What the task asks:
If a line of the data below holds the word "command", list it.

- - - -

-- ==== Sys2Proof/Laws/PerInstr.lean ====
section
/-!
SUPPORT. Statements made per command, one lemma a constructor (LAWS.json "per_instruction").
-/

namespace Sys2Proof.Laws

open Sys2Proof

/-- The words the encoder writes start with a legal header of the command's own length (R71, R73, R74). -/
def EncodedHeader.Statement (i : Instr) : Prop :=
  ∃ h ops, encode i = h :: ops ∧ (encode i).length = cmdLen (opc h) ∧ opcDefined (opc h) = true ∧ rsv h = 0 ∧
    (imm8MustBeZero (opc h) = true → imm8 h = 0)

theorem EncodedHeader.init (w h : Rat) : EncodedHeader.Statement (.init w h) :=
  ⟨_, _, rfl, by simp [encode, cmdLen], by simp [opcDefined], by simp, by simp⟩

theorem EncodedHeader.seton (i : BitVec 8) : EncodedHeader.Statement (.seton i) :=
  ⟨_, _, rfl, by simp [encode, cmdLen], by simp [opcDefined], by simp, by simp [imm8MustBeZero]⟩

theorem EncodedHeader.setpos (x y : Rat) : EncodedHeader.Statement (.setpos x y) :=
  ⟨_, _, rfl, by simp [encode, cmdLen], by simp [opcDefined], by simp, by simp⟩

theorem EncodedHeader.line (x0 y0 x1 y1 : Rat) (c : BitVec 8) :
    EncodedHeader.Statement (.line x0 y0 x1 y1 c) :=
  ⟨_, _, rfl, by simp [encode, cmdLen], by simp [opcDefined], by simp, by simp [imm8MustBeZero]⟩

theorem EncodedHeader.emit : EncodedHeader.Statement .emit :=
  ⟨_, _, rfl, by simp [encode, cmdLen], by simp [opcDefined], by simp, by simp⟩

end Sys2Proof.Laws
end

- - - -

Reply to the exercise:
SUPPORT. Statements made per command, one lemma a constructor (LAWS.json "per_instruction").
/-- The words the encoder writes start with a legal header of the command's own length (R71, R73, R74). -/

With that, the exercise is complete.